### Extracted records
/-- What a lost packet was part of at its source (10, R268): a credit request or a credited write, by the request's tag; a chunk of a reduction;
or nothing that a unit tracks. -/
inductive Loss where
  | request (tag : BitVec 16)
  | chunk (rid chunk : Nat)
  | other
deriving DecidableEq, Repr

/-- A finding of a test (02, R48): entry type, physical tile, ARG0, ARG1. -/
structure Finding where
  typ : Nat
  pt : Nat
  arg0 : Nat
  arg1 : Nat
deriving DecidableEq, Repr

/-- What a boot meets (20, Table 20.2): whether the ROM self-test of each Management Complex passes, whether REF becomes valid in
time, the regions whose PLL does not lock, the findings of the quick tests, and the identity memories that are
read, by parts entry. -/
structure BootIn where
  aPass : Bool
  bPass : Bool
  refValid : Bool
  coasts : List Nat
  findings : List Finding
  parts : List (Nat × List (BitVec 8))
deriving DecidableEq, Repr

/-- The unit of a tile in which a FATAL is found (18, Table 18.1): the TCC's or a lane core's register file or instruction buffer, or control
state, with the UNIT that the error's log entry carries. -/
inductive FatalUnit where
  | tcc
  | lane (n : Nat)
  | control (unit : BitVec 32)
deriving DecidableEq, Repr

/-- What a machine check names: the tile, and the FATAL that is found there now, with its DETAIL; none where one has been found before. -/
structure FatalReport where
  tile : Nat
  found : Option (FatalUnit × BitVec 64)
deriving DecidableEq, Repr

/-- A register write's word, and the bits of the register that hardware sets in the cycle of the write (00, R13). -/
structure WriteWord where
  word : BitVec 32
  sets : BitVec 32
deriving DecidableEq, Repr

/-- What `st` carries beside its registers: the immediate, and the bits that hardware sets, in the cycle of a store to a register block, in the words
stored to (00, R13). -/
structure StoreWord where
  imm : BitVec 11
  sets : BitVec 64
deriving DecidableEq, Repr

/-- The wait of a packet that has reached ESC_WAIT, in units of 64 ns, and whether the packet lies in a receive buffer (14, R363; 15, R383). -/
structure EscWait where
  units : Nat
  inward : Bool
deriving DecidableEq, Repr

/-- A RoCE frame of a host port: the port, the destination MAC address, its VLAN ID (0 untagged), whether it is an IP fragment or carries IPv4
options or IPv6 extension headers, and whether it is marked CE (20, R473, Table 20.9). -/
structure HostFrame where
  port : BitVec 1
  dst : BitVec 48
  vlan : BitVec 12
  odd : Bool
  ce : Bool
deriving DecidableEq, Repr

### Aim of the task
Each record should be transcribed exactly as it was written.

### Answer to this exercise
/-- What a lost packet was part of at its source (10, R268): a credit request or a credited write, by the request's tag; a chunk of a reduction;
or nothing that a unit tracks. -/
inductive Loss where
  | request (tag : BitVec 16)
  | chunk (rid chunk : Nat)
  | other
deriving DecidableEq, Repr

/-- A finding of a test (02, R48): entry type, physical tile, ARG0, ARG1. -/
structure Finding where
  typ : Nat
  pt : Nat
  arg0 : Nat
  arg1 : Nat
deriving DecidableEq, Repr

/-- What a boot meets (20, Table 20.2): whether the ROM self-test of each Management Complex passes, whether REF becomes valid in
time, the regions whose PLL does not lock, the findings of the quick tests, and the identity memories that are
read, by parts entry. -/
structure BootIn where
  aPass : Bool
  bPass : Bool
  refValid : Bool
  coasts : List Nat
  findings : List Finding
  parts : List (Nat × List (BitVec 8))
deriving DecidableEq, Repr

/-- The unit of a tile in which a FATAL is found (18, Table 18.1): the TCC's or a lane core's register file or instruction buffer, or control
state, with the UNIT that the error's log entry carries. -/
inductive FatalUnit where
  | tcc
  | lane (n : Nat)
  | control (unit : BitVec 32)
deriving DecidableEq, Repr

/-- What a machine check names: the tile, and the FATAL that is found there now, with its DETAIL; none where one has been found before. -/
structure FatalReport where
  tile : Nat
  found : Option (FatalUnit × BitVec 64)
deriving DecidableEq, Repr

/-- A register write's word, and the bits of the register that hardware sets in the cycle of the write (00, R13). -/
structure WriteWord where
  word : BitVec 32
  sets : BitVec 32
deriving DecidableEq, Repr

/-- What `st` carries beside its registers: the immediate, and the bits that hardware sets, in the cycle of a store to a register block, in the words
stored to (00, R13). -/
structure StoreWord where
  imm : BitVec 11
  sets : BitVec 64
deriving DecidableEq, Repr

/-- The wait of a packet that has reached ESC_WAIT, in units of 64 ns, and whether the packet lies in a receive buffer (14, R363; 15, R383). -/
structure EscWait where
  units : Nat
  inward : Bool
deriving DecidableEq, Repr

/-- A RoCE frame of a host port: the port, the destination MAC address, its VLAN ID (0 untagged), whether it is an IP fragment or carries IPv4
options or IPv6 extension headers, and whether it is marked CE (20, R473, Table 20.9). -/
structure HostFrame where
  port : BitVec 1
  dst : BitVec 48
  vlan : BitVec 12
  odd : Bool
  ce : Bool
deriving DecidableEq, Repr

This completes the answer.